6. Built-in transactors
Completing an RTL design of the dedicated-circuit section enables precise simulations to be done in block units, but problems arise when cooperative simulation is performed. The processor in the virtual hardware does not have actual signal lines, so the RTL for the dedicated circuit section cannot be connected to the virtual hardware as it is.
Thus, we built transactors into the virtual hardware, as shown in Fig. 4. Transactors are composed of libraries provided by the existing simulation infrastructure . We used library functions to code the transactor to monitor accesses to the bus by the RTL of the dedicated circuits. When an access is detected, a function updates the register value at the appropriate address. Figure 4 shows a transactor connecting two simulators: the lower one simulates the dedicated circuits with cycle accuracy and the upper one simulates the software-equipped processor with fast TLM. The grey areas labeled TL (transaction level) mean that a TL connection is used when these areas are simulated.
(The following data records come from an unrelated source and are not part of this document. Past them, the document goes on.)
theorem DecContext.Alike.symbols (h : d.Alike d') (mw mh : U16) (syms : List InSymbol) :
    (d.symbols mw mh syms).Alike (d'.symbols mw mh syms) := by
  induction syms generalizing d d' with
  | nil => exact h
  | cons x syms ih => exact ih (h.symbol mw mh x)

/-- The finalisation reads registers only (R107). -/
theorem DecContext.Alike.finishBlock_registers (h : d.Alike d') :
    decRegisters (finishBlock d) = decRegisters (finishBlock d') := by
  obtain ⟨rowLen, grid, rfl⟩ := h.exists_stores
  unfold finishBlock blockResult
  cases d.state with
  | active => simp only; split <;> rfl
  | idle | reject | done => rfl

theorem DecContext.Alike.decDoneData_finishBlock (h : d.Alike d') :
    decDoneData (finishBlock d) = decDoneData (finishBlock d') := by
  have hdata := congrArg decDoneData h.finishBlock_registers
  exact hdata

/-- The result is no higher than the rows closed (R107). -/
theorem finishBlock_h (d : DecContext) : (finishBlock d).h = d.row ∨ (finishBlock d).h = 0#16 := by
  unfold finishBlock blockResult
  cases d.state with
  | active => simp only; split <;> simp
  | idle | reject | done => exact .inr rfl

theorem gridWord_finishBlock (d : DecContext) (y x : U16) : gridWord (finishBlock d) y x = gridWord d y x :=
  gridWord_congr (rowLenRead_congr (finishBlock_rowLen d) y) (memRead_congr (finishBlock_grid d) y x)

theorem DecContext.Alike.finishBlock_rows (h : d.Alike d') {y : U16} (hy : y < (finishBlock d).h) (x : U16) :
    gridWord (finishBlock d) y x = gridWord (finishBlock d') y x := by
  rw [gridWord_finishBlock, gridWord_finishBlock]
  obtain hh | hh := finishBlock_h d
  · exact h.rows y (by rwa [hh] at hy) x
  · exact absurd hy (by rw [hh]; exact BitVec.not_lt_zero)

end Alike

/-- `GRID_RD` answers the same of two results with equal registers and equal cells (R109). -/
theorem newResponses_gridRd_congr {t t' u u' : State} {x y : U16} (hreg : decRegisters t.dec = decRegisters t'.dec)
    (hcells : y < t.dec.h → gridWord t.dec y x = gridWord t'.dec y x) (hu : exec (.gridRd x y) t = .next u)
    (hu' : exec (.gridRd x y) t' = .next u') : newResponses t u = newResponses t' u' := by
  have hstate : t'.dec.state = t.dec.state := (congrArg DecContext.state hreg).symm
  have hstatus : t'.dec.status = t.dec.status := (congrArg DecContext.status hreg).symm
  have hw : t'.dec.w = t.dec.w := (congrArg DecContext.w hreg).symm
  have hh : t'.dec.h = t.dec.h := (congrArg DecContext.h hreg).symm
  by_cases hres : t.dec.state = .done ∧ t.dec.status = .ok
  · obtain ⟨hdone, hok⟩ := hres
    by_cases hout : t.dec.w ≤ x ∨ t.dec.h ≤ y
    · cases (exec_gridRd_outside hdone hok hout).symm.trans hu
      cases (exec_gridRd_outside (hstate.trans hdone) (hstatus.trans hok) (by rwa [hw, hh])).symm.trans hu'
      rw [newResponses_raised, newResponses_raised]
    · have hin : x < t.dec.w ∧ y < t.dec.h := (not_or.1 hout).imp BitVec.not_le.1 BitVec.not_le.1
      cases (exec_gridRd_inside hdone hok hin.1 hin.2).symm.trans hu
      cases (exec_gridRd_inside (hstate.trans hdone) (hstatus.trans hok) (by rw [hw]; exact hin.1)
        (by rw [hh]; exact hin.2)).symm.trans hu'
      rw [newResponses_eq rfl, newResponses_eq rfl, hcells hin.2]
  · cases (exec_gridRd_no_result x y hres).symm.trans hu
    cases (exec_gridRd_no_result x y (by rwa [hstate, hstatus])).symm.trans hu'
    rw [newResponses_raised, newResponses_raised]

/-- Settles O44: the blocks stay alike symbol by symbol, so their results have equal registers and equal cells. -/
theorem blocksDoNotSeeEarlierBlocks : Obligations.BlocksDoNotSeeEarlierBlocks := by
  intro syms s s' hs hs' hw hh
  have halike := ((alike_openBlock s.dec s'.dec).symbols s.maxW s.maxH syms).lineEnd
  have hrun' := runInstrs_decodeSyms_block syms hs'
  rw [← hw, ← hh] at hrun'
  have hreg : decRegisters (s.dec.block s.maxW s.maxH syms) = decRegisters (s'.dec.block s.maxW s.maxH syms) :=
    halike.finishBlock_registers
  refine ⟨_, _, runInstrs_decodeSyms_block syms hs, hrun', hreg, ?_, fun x y u u' hu hu' => ?_⟩
  · rw [newResponses_eq rfl, newResponses_eq rfl]
    exact congrArg (fun v => [Response.mk .decDone v]) halike.decDoneData_finishBlock
  · exact newResponses_gridRd_congr hreg (fun hy => halike.finishBlock_rows hy x) hu hu'

end Sys2Proof.Machine

namespace Sys2Proof.Machine

open Sys2Proof.Spec

/-! ## The source's `decodeRow`, two characters at a time (R96) -/

theorem decodeRow_singleton (c : U32) :
    decodeRow [c] = .error (if (unpackGlyph c).isSome then .invalidRowLength else .invalidGlyph) := by
  rw [unpackGlyph_isSome, decodeRow]
  split <;> rfl

/-- A pair of glyphs gives a cell before those of the rest; any other pair is the error `InvalidGlyph`. -/
theorem decodeRow_pair (c c' : U32) (rest : List U32) :
    (∃ nr ng nb n, unpackGlyph c = some (nr, ng) ∧ unpackGlyph c' = some (nb, n) ∧
      decodeRow (c :: c' :: rest) = (decodeRow rest).map (decodedCell nr ng nb :: ·)) ∨
    ((unpackGlyph c = none ∨ unpackGlyph c' = none) ∧ decodeRow (c :: c' :: rest) = .error .invalidGlyph) := by
  rw [decodeRow]
  cases hc : unpackGlyph c with
  | none => exact .inr ⟨.inl rfl, rfl⟩
  | some p =>
    cases hc' : unpackGlyph c' with
    | none => exact .inr ⟨.inr rfl, rfl⟩
    | some p' => exact .inl ⟨p.1, p.2, p'.1, p'.2, rfl, rfl, by cases decodeRow rest <;> rfl⟩

/-- What a row of cells says of its characters: none, or a pair of glyphs before a row of the other cells. -/
theorem decodeRow_eq_ok {cs cells : List U32} (h : decodeRow cs = .ok cells) :
    (cs = [] ∧ cells = []) ∨
    ∃ c c' rest nr ng nb n cells', cs = c :: c' :: rest ∧ cells = decodedCell nr ng nb :: cells' ∧
      unpackGlyph c = some (nr, ng) ∧ unpackGlyph c' = some (nb, n) ∧ decodeRow rest = .ok cells' := by
  match cs with
  | [] => cases h; exact .inl ⟨rfl, rfl⟩
  | [c] => rw [decodeRow_singleton] at h; cases h
  | c :: c' :: rest =>
    obtain ⟨nr, ng, nb, n, hc, hc', heq⟩ | ⟨-, heq⟩ := decodeRow_pair c c' rest
    · rw [heq] at h
      cases hrest : decodeRow rest with
      | error e => rw [hrest] at h; cases h
      | ok cells' =>
        rw [hrest] at h
        cases h
        exact .inr ⟨c, c', rest, nr, ng, nb, n, cells', rfl, rfl, hc, hc', hrest⟩
    · rw [heq] at h; cases h

theorem length_of_decodeRow {cs cells : List U32} (h : decodeRow cs = .ok cells) : cs.length = 2 * cells.length := by
  induction cells generalizing cs with
  | nil =>
    obtain ⟨rfl, -⟩ | ⟨c, c', rest, nr, ng, nb, n, cells', -, hcells, -⟩ := decodeRow_eq_ok h
    · rfl
    · cases hcells
  | cons cell cells ih =>
    obtain ⟨-, hcells⟩ | ⟨c, c', rest, nr, ng, nb, n, cells', rfl, hcells, -, -, hrest⟩ := decodeRow_eq_ok h
    · cases hcells
    · cases hcells
      simp only [List.length_cons, ih hrest]
      omega

/-! ## The characters of a row (R90) -/

/-- `d'` is `d` with the pixels `cells` stored in its row in progress, from its column on. -/
structure DecContext.Parsed (d : DecContext) (cells : List U32) (d' : DecContext) : Prop where
  state : d'.state = .active
  pending : d'.pending = false
  status : d'.status = d.status
  row : d'.row = d.row
  wmax : d'.wmax = d.wmax
  rowLen : d'.rowLen = d.rowLen
  col : d'.col.toNat = d.col.toNat + cells.length
  cells : ∀ i, i < cells.length → memRead d' d.row (BitVec.ofNat 16 (d.col.toNat + i)) = cells[i]?
  others : ∀ y x, (y = d.row → x < d.col) → memRead d' y x = memRead d y x

theorem DecContext.parsed_nil {d : DecContext} (hs : d.state = .active) (hp : d.pending = false) : d.Parsed [] d :=
  ⟨hs, hp, rfl, rfl, rfl, rfl, rfl, fun _ hi => absurd hi (Nat.not_lt_zero _), fun _ _ _ => rfl⟩

theorem DecContext.Parsed.append {d d' d'' : DecContext} {cells cells' : List U32} (h : d.Parsed cells d')
    (h' : d'.Parsed cells' d'') : d.Parsed (cells ++ cells') d'' where
  state := h'.state
  pending := h'.pending
  status := h'.status.trans h.status
  row := h'.row.trans h.row
  wmax := h'.wmax.trans h.wmax
  rowLen := h'.rowLen.trans h.rowLen
  col := by rw [h'.col, h.col, List.length_append, Nat.add_assoc]
  cells i hi := by
    have hlt := d''.col.isLt
    rw [h'.col, h.col] at hlt
    rw [List.length_append] at hi
    by_cases hi' : i < cells.length
    · have hx : BitVec.ofNat 16 (d.col.toNat + i) < d'.col := by
        rw [BitVec.lt_def, h.col, BitVec.toNat_ofNat]
        omega
      rw [h'.others _ _ fun _ => hx, h.cells i hi', List.getElem?_append_left hi']
    · have hcells := h'.cells (i - cells.length) (by omega)
      rw [h.row, h.col, show d.col.toNat + cells.length + (i - cells.length) = d.col.toNat + i by omega] at hcells
      rw [hcells, List.getElem?_append_right (by omega)]
  others y x hyx := by
    have hle : d.col ≤ d'.col := by rw [BitVec.le_def, h.col]; omega
    rw [h'.others y x fun hy => Nat.lt_of_lt_of_le (hyx (hy.trans h.row)) hle, h.others y x hyx]

section Row

variable {mw mh : U16} {d : DecContext}

theorem DecContext.symbol_char_active (hs : d.state = .active) (c : U32) :
    d.symbol mw mh (.char c) = parseChar mw mh c (predChar c d) := if_pos hs

/-- The first glyph of a pair, held (R16). -/
def DecContext.hold (d : DecContext) (n1 n2 : Nibble) : DecContext :=
  { d with holdR := n1, holdG := n2, pending := true }

theorem DecContext.symbol_first (hs : d.state = .active) (hp : d.pending = false) {c : U32} {n1 n2 : Nibble}
    (hc : unpackGlyph c = some (n1, n2)) :
    d.symbol mw mh (.char c) = (predChar c d).hold n1 n2 :=
  (symbol_char_active hs c).trans (parseChar_first (d := predChar c d) mw mh hc hp)

/-- What is no glyph rejects the block (R90). -/
theorem DecContext.symbol_invalid (hs : d.state = .active) {c : U32} (hc : unpackGlyph c = none) :
    (d.symbol mw mh (.char c)).state = .reject ∧ (d.symbol mw mh (.char c)).status = .invalidGlyph := by
  rw [symbol_char_active hs, parseChar_invalid _ _ _ hc]
  exact ⟨rfl, rfl⟩

/-- Two glyphs that fit the store add one pixel to the row. -/
theorem DecContext.parsed_pair (hs : d.state = .active) (hp : d.pending = false) (hcol : d.col < mw) (hrow : d.row < mh)
    {c c' : U32} {nr ng nb n : Nibble} (hc : unpackGlyph c = some (nr, ng)) (hc' : unpackGlyph c' = some (nb, n)) :
    d.Parsed [decodedCell nr ng nb] (d.symbols mw mh [.char c, .char c']) := by
  have hfirst := symbol_first (mw := mw) (mh := mh) hs hp hc
  have heq : d.symbols mw mh [.char c, .char c'] =
      { memWrite d.row d.col (decodedCell nr ng nb) (predChar c' ((predChar c d).hold nr ng)) with
        col := d.col + 1#16, pending := false } := by
    rw [symbols_cons, symbols_cons, hfirst, symbol_char_active (d := (predChar c d).hold nr ng) hs]
    exact parseChar_second (d := predChar c' ((predChar c d).hold nr ng)) hc' rfl hcol hrow
  have hread (y x : U16) := memRead_memWrite d d.row d.col y x (decodedCell nr ng nb)
  rw [heq]
  exact {
    state := hs
    pending := rfl
    status := rfl
    row := rfl
    wmax := rfl
    rowLen := rfl
    col := toNat_add_one hcol
    cells := fun i hi => by
      obtain rfl : i = 0 := by simpa using hi
      rw [Nat.add_zero, BitVec.ofNat_toNat, BitVec.setWidth_eq]
      exact (hread d.row d.col).trans (if_pos ⟨rfl, rfl⟩)
    others := fun y x hyx => by
      refine (hread y x).trans (if_neg ?_)
      rintro ⟨rfl, rfl⟩
      exact BitVec.lt_irrefl _ (hyx rfl) }

/-- The characters of a good row that fits the store add its pixels (R96). -/
theorem DecContext.parsed_row {cs cells : List U32} (h : decodeRow cs = .ok cells) (hs : d.state = .active)
    (hp : d.pending = false) (hcol : d.col.toNat + cells.length ≤ mw.toNat) (hrow : cs ≠ [] → d.row < mh) :
    d.Parsed cells (d.symbols mw mh (cs.map .char)) := by
  induction cells generalizing cs d with
  | nil =>
    obtain ⟨rfl, -⟩ | ⟨c, c', rest, nr, ng, nb, n, cells', -, hcells, -⟩ := decodeRow_eq_ok h
    · exact parsed_nil hs hp
    · cases hcells
  | cons cell cells ih =>
    obtain ⟨-, hcells⟩ | ⟨c, c', rest, nr, ng, nb, n, cells', rfl, hcells, hc, hc', hrest⟩ := decodeRow_eq_ok h
    · cases hcells
    · cases hcells
      rw [List.length_cons] at hcol
      have hrow := hrow (List.cons_ne_nil _ _)
      have hpair := parsed_pair (mw := mw) (mh := mh) hs hp (BitVec.lt_def.2 (by omega)) hrow hc hc'
      refine hpair.append (ih hrest hpair.state hpair.pending ?_ fun _ => hpair.row.symm ▸ hrow)
      rw [hpair.col, List.length_singleton]
      omega

/-- A rejected block keeps its error (R134). -/
theorem DecContext.symbols_reject (hs : d.state = .reject) (syms : List InSymbol) :
    (d.symbols mw mh syms).state = .reject ∧ (d.symbols mw mh syms).status = d.status := by
  induction syms generalizing d with
  | nil => exact ⟨hs, rfl⟩
  | cons x syms ih =>
    have hx : (d.symbol mw mh x).state = .reject ∧ (d.symbol mw mh x).status = d.status := by
      cases x with
      | brk => rw [symbol, lineEnd_reject hs]; exact ⟨hs, rfl⟩
      | char c => rw [symbol, if_neg (by rw [hs]; decide)]; exact ⟨hs, rfl⟩
    exact ⟨(ih hx.1).1, (ih hx.1).2.trans hx.2⟩
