-- ==== Sys2Proof/Laws/State.lean ====
section
/-! SUPPORT. One lemma per field and per element accessor of State for each named update, all true by unfolding,
so that no later proof unfolds a record update. -/

namespace Sys2Proof.Laws

open Sys2Proof.Machine

variable (s : State)

/-! ### State.startCommand -/

@[simp] theorem startCommand_ie (w : Word) : (s.startCommand w).ie = s.ie := rfl
@[simp] theorem startCommand_cmd (w : Word) : (s.startCommand w).cmd = w := rfl
@[simp] theorem startCommand_busy (w : Word) : (s.startCommand w).busy = true := rfl
@[simp] theorem startCommand_done (w : Word) : (s.startCommand w).done = false := rfl
@[simp] theorem startCommand_err (w : Word) : (s.startCommand w).err = .noError := rfl
@[simp] theorem startCommand_treeValid (w : Word) : (s.startCommand w).treeValid = s.treeValid := rfl
@[simp] theorem startCommand_tableValid (w : Word) : (s.startCommand w).tableValid = s.tableValid := rfl
@[simp] theorem startCommand_errInfo (w : Word) : (s.startCommand w).errInfo = 0 := rfl
@[simp] theorem startCommand_textLen (w : Word) : (s.startCommand w).textLen = s.textLen := rfl
@[simp] theorem startCommand_nFreq (w : Word) : (s.startCommand w).nFreq = s.nFreq := rfl
@[simp] theorem startCommand_nNode (w : Word) : (s.startCommand w).nNode = s.nNode := rfl
@[simp] theorem startCommand_root (w : Word) : (s.startCommand w).root = s.root := rfl
@[simp] theorem startCommand_nCode (w : Word) : (s.startCommand w).nCode = s.nCode := rfl
@[simp] theorem startCommand_bitLen (w : Word) : (s.startCommand w).bitLen = s.bitLen := rfl
@[simp] theorem startCommand_byteLen (w : Word) : (s.startCommand w).byteLen = s.byteLen := rfl
@[simp] theorem startCommand_schLen (w : Word) : (s.startCommand w).schLen = s.schLen := rfl
@[simp] theorem startCommand_mem (w : Word) : (s.startCommand w).mem = s.mem := rfl
@[simp] theorem startCommand_epoch (w : Word) : (s.startCommand w).epoch = s.epoch := rfl
@[simp] theorem startCommand_inputs (w : Word) : (s.startCommand w).inputs = s.inputs := rfl
@[simp] theorem startCommand_responses (w : Word) : (s.startCommand w).responses = s.responses := rfl
@[simp] theorem startCommand_freqCountAt (w : Word) (i : Nat) : (s.startCommand w).freqCountAt i = s.freqCountAt i := rfl
@[simp] theorem startCommand_freqSymAt (w : Word) (i : Nat) : (s.startCommand w).freqSymAt i = s.freqSymAt i := rfl
@[simp] theorem startCommand_nodeKindAt (w : Word) (i : Nat) : (s.startCommand w).nodeKindAt i = s.nodeKindAt i := rfl
@[simp] theorem startCommand_nodeAAt (w : Word) (i : Nat) : (s.startCommand w).nodeAAt i = s.nodeAAt i := rfl
@[simp] theorem startCommand_nodeBAt (w : Word) (i : Nat) : (s.startCommand w).nodeBAt i = s.nodeBAt i := rfl
@[simp] theorem startCommand_codeSymAt (w : Word) (i : Nat) : (s.startCommand w).codeSymAt i = s.codeSymAt i := rfl
@[simp] theorem startCommand_codeLenAt (w : Word) (i : Nat) : (s.startCommand w).codeLenAt i = s.codeLenAt i := rfl
@[simp] theorem startCommand_codeWordAt (w : Word) (i k : Nat) : (s.startCommand w).codeWordAt i k = s.codeWordAt i k := rfl
@[simp] theorem startCommand_codeBitAt (w : Word) (i j : Nat) : (s.startCommand w).codeBitAt i j = s.codeBitAt i j := rfl
@[simp] theorem startCommand_codeString (w : Word) (i : Nat) : (s.startCommand w).codeString i = s.codeString i := rfl
@[simp] theorem startCommand_codeEntry (w : Word) (i : Nat) : (s.startCommand w).codeEntry i = s.codeEntry i := rfl
@[simp] theorem startCommand_textAt (w : Word) (i : Nat) : (s.startCommand w).textAt i = s.textAt i := rfl
@[simp] theorem startCommand_bitAt (w : Word) (i : Nat) : (s.startCommand w).bitAt i = s.bitAt i := rfl
@[simp] theorem startCommand_byteAt (w : Word) (i : Nat) : (s.startCommand w).byteAt i = s.byteAt i := rfl
@[simp] theorem startCommand_schAt (w : Word) (i : Nat) : (s.startCommand w).schAt i = s.schAt i := rfl
@[simp] theorem startCommand_textOperand (w : Word) : (s.startCommand w).textOperand = s.textOperand := rfl
@[simp] theorem startCommand_freqOperand (w : Word) : (s.startCommand w).freqOperand = s.freqOperand := rfl
@[simp] theorem startCommand_tableOperand (w : Word) : (s.startCommand w).tableOperand = s.tableOperand := rfl
@[simp] theorem startCommand_bitOperand (w : Word) : (s.startCommand w).bitOperand = s.bitOperand := rfl
@[simp] theorem startCommand_byteOperand (w : Word) : (s.startCommand w).byteOperand = s.byteOperand := rfl
@[simp] theorem startCommand_schOperand (w : Word) : (s.startCommand w).schOperand = s.schOperand := rfl

/-! ### State.finish -/

@[simp] theorem finish_ie : s.finish.ie = s.ie := rfl
@[simp] theorem finish_cmd : s.finish.cmd = s.cmd := rfl
@[simp] theorem finish_busy : s.finish.busy = false := rfl
@[simp] theorem finish_done : s.finish.done = true := rfl
@[simp] theorem finish_err : s.finish.err = .noError := rfl
@[simp] theorem finish_treeValid : s.finish.treeValid = s.treeValid := rfl
@[simp] theorem finish_tableValid : s.finish.tableValid = s.tableValid := rfl
@[simp] theorem finish_errInfo : s.finish.errInfo = 0 := rfl
@[simp] theorem finish_textLen : s.finish.textLen = s.textLen := rfl
@[simp] theorem finish_nFreq : s.finish.nFreq = s.nFreq := rfl
@[simp] theorem finish_nNode : s.finish.nNode = s.nNode := rfl
@[simp] theorem finish_root : s.finish.root = s.root := rfl
@[simp] theorem finish_nCode : s.finish.nCode = s.nCode := rfl
@[simp] theorem finish_bitLen : s.finish.bitLen = s.bitLen := rfl
@[simp] theorem finish_byteLen : s.finish.byteLen = s.byteLen := rfl
@[simp] theorem finish_schLen : s.finish.schLen = s.schLen := rfl
@[simp] theorem finish_mem : s.finish.mem = s.mem := rfl
@[simp] theorem finish_epoch : s.finish.epoch = s.epoch := rfl
@[simp] theorem finish_inputs : s.finish.inputs = s.inputs := rfl
@[simp] theorem finish_responses : s.finish.responses = s.responses := rfl
@[simp] theorem finish_freqCountAt (i : Nat) : s.finish.freqCountAt i = s.freqCountAt i := rfl
@[simp] theorem finish_freqSymAt (i : Nat) : s.finish.freqSymAt i = s.freqSymAt i := rfl
@[simp] theorem finish_nodeKindAt (i : Nat) : s.finish.nodeKindAt i = s.nodeKindAt i := rfl
@[simp] theorem finish_nodeAAt (i : Nat) : s.finish.nodeAAt i = s.nodeAAt i := rfl
@[simp] theorem finish_nodeBAt (i : Nat) : s.finish.nodeBAt i = s.nodeBAt i := rfl
@[simp] theorem finish_codeSymAt (i : Nat) : s.finish.codeSymAt i = s.codeSymAt i := rfl
@[simp] theorem finish_codeLenAt (i : Nat) : s.finish.codeLenAt i = s.codeLenAt i := rfl
@[simp] theorem finish_codeWordAt (i k : Nat) : s.finish.codeWordAt i k = s.codeWordAt i k := rfl
@[simp] theorem finish_codeBitAt (i j : Nat) : s.finish.codeBitAt i j = s.codeBitAt i j := rfl
@[simp] theorem finish_codeString (i : Nat) : s.finish.codeString i = s.codeString i := rfl
@[simp] theorem finish_codeEntry (i : Nat) : s.finish.codeEntry i = s.codeEntry i := rfl
@[simp] theorem finish_textAt (i : Nat) : s.finish.textAt i = s.textAt i := rfl
@[simp] theorem finish_bitAt (i : Nat) : s.finish.bitAt i = s.bitAt i := rfl
@[simp] theorem finish_byteAt (i : Nat) : s.finish.byteAt i = s.byteAt i := rfl
@[simp] theorem finish_schAt (i : Nat) : s.finish.schAt i = s.schAt i := rfl
@[simp] theorem finish_textOperand : s.finish.textOperand = s.textOperand := rfl
@[simp] theorem finish_freqOperand : s.finish.freqOperand = s.freqOperand := rfl
@[simp] theorem finish_tableOperand : s.finish.tableOperand = s.tableOperand := rfl
@[simp] theorem finish_bitOperand : s.finish.bitOperand = s.bitOperand := rfl
@[simp] theorem finish_byteOperand : s.finish.byteOperand = s.byteOperand := rfl
@[simp] theorem finish_schOperand : s.finish.schOperand = s.schOperand := rfl

/-! ### State.raise -/

@[simp] theorem raise_ie (r : Raise) : (s.raise r).ie = s.ie := rfl
@[simp] theorem raise_cmd (r : Raise) : (s.raise r).cmd = s.cmd := rfl
@[simp] theorem raise_busy (r : Raise) : (s.raise r).busy = false := rfl
@[simp] theorem raise_done (r : Raise) : (s.raise r).done = true := rfl
@[simp] theorem raise_err (r : Raise) : (s.raise r).err = r.kind := rfl
@[simp] theorem raise_treeValid (r : Raise) : (s.raise r).treeValid = s.treeValid := rfl
@[simp] theorem raise_tableValid (r : Raise) : (s.raise r).tableValid = s.tableValid := rfl
@[simp] theorem raise_errInfo (r : Raise) : (s.raise r).errInfo = r.info := rfl
@[simp] theorem raise_textLen (r : Raise) : (s.raise r).textLen = s.textLen := rfl
@[simp] theorem raise_nFreq (r : Raise) : (s.raise r).nFreq = s.nFreq := rfl
@[simp] theorem raise_nNode (r : Raise) : (s.raise r).nNode = s.nNode := rfl
@[simp] theorem raise_root (r : Raise) : (s.raise r).root = s.root := rfl
@[simp] theorem raise_nCode (r : Raise) : (s.raise r).nCode = s.nCode := rfl
@[simp] theorem raise_bitLen (r : Raise) : (s.raise r).bitLen = s.bitLen := rfl
@[simp] theorem raise_byteLen (r : Raise) : (s.raise r).byteLen = s.byteLen := rfl
@[simp] theorem raise_schLen (r : Raise) : (s.raise r).schLen = s.schLen := rfl
@[simp] theorem raise_mem (r : Raise) : (s.raise r).mem = s.mem := rfl
@[simp] theorem raise_epoch (r : Raise) : (s.raise r).epoch = s.epoch := rfl
@[simp] theorem raise_inputs (r : Raise) : (s.raise r).inputs = s.inputs := rfl
@[simp] theorem raise_responses (r : Raise) : (s.raise r).responses = s.responses := rfl
@[simp] theorem raise_freqCountAt (r : Raise) (i : Nat) : (s.raise r).freqCountAt i = s.freqCountAt i := rfl
@[simp] theorem raise_freqSymAt (r : Raise) (i : Nat) : (s.raise r).freqSymAt i = s.freqSymAt i := rfl
@[simp] theorem raise_nodeKindAt (r : Raise) (i : Nat) : (s.raise r).nodeKindAt i = s.nodeKindAt i := rfl
@[simp] theorem raise_nodeAAt (r : Raise) (i : Nat) : (s.raise r).nodeAAt i = s.nodeAAt i := rfl
@[simp] theorem raise_nodeBAt (r : Raise) (i : Nat) : (s.raise r).nodeBAt i = s.nodeBAt i := rfl
@[simp] theorem raise_codeSymAt (r : Raise) (i : Nat) : (s.raise r).codeSymAt i = s.codeSymAt i := rfl
@[simp] theorem raise_codeLenAt (r : Raise) (i : Nat) : (s.raise r).codeLenAt i = s.codeLenAt i := rfl
@[simp] theorem raise_codeWordAt (r : Raise) (i k : Nat) : (s.raise r).codeWordAt i k = s.codeWordAt i k := rfl
@[simp] theorem raise_codeBitAt (r : Raise) (i j : Nat) : (s.raise r).codeBitAt i j = s.codeBitAt i j := rfl
@[simp] theorem raise_codeString (r : Raise) (i : Nat) : (s.raise r).codeString i = s.codeString i := rfl
@[simp] theorem raise_codeEntry (r : Raise) (i : Nat) : (s.raise r).codeEntry i = s.codeEntry i := rfl
@[simp] theorem raise_textAt (r : Raise) (i : Nat) : (s.raise r).textAt i = s.textAt i := rfl
@[simp] theorem raise_bitAt (r : Raise) (i : Nat) : (s.raise r).bitAt i = s.bitAt i := rfl
@[simp] theorem raise_byteAt (r : Raise) (i : Nat) : (s.raise r).byteAt i = s.byteAt i := rfl
@[simp] theorem raise_schAt (r : Raise) (i : Nat) : (s.raise r).schAt i = s.schAt i := rfl
@[simp] theorem raise_textOperand (r : Raise) : (s.raise r).textOperand = s.textOperand := rfl
@[simp] theorem raise_freqOperand (r : Raise) : (s.raise r).freqOperand = s.freqOperand := rfl
@[simp] theorem raise_tableOperand (r : Raise) : (s.raise r).tableOperand = s.tableOperand := rfl
@[simp] theorem raise_bitOperand (r : Raise) : (s.raise r).bitOperand = s.bitOperand := rfl
@[simp] theorem raise_byteOperand (r : Raise) : (s.raise r).byteOperand = s.byteOperand := rfl
@[simp] theorem raise_schOperand (r : Raise) : (s.raise r).schOperand = s.schOperand := rfl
In the processor and bus in this area, when each part performs communications with the other part, the performance is set using a TL write. The TL connection enables communications to be performed with transaction between connected parts (models) and leads to high-speed simulation. On the other hand, the area of dedicated circuits is written to enable simulation with more detailed cycle accuracy. There is no way to connect directly between an area that uses TL connection when simulated and another area simulated with cycle accuracy because the input/output signal formats are completely different. That is why a transactor plays the role of a mutual conversion function for the two communication methods.
With the earlier approach, we built a prototype board, reproduced the RTL on a field-programmable gate array (FPGA), and loaded the software onto the processor to evaluate the whole system. The data for writing the FPGA was created using computer-aided design, and this also required several weeks of preparatory work. In comparison, using the new method, the design for this project required only five person-days of preparation before evaluation was started. The method cannot replace all of the testing done with a prototype board, such as realtime signal processing, but final testing can be started several weeks earlier; the saved time is the time that would have been required to prepare the data for rewriting the board.
7. Cooperative design technology in the future
In this article, we introduced an example of applying cooperative design methods to the design of an SoC for optical access. Through this example, we showed that system-level cooperative simulation, at a level of precision appropriate and relevant for design stages as they progress, is possible for the dedicated circuit components, from top-level design to the final processes.
In the future, it will become more important to do multistage cooperative simulation, from the beginning and in accordance with the design stages, when designing SoCs. The future possibilities enabled by this sort of design methodology are not limited to SoCs. Large-scale systems of even more complexity will fall into the scope of this research and we are taking on this new challenge.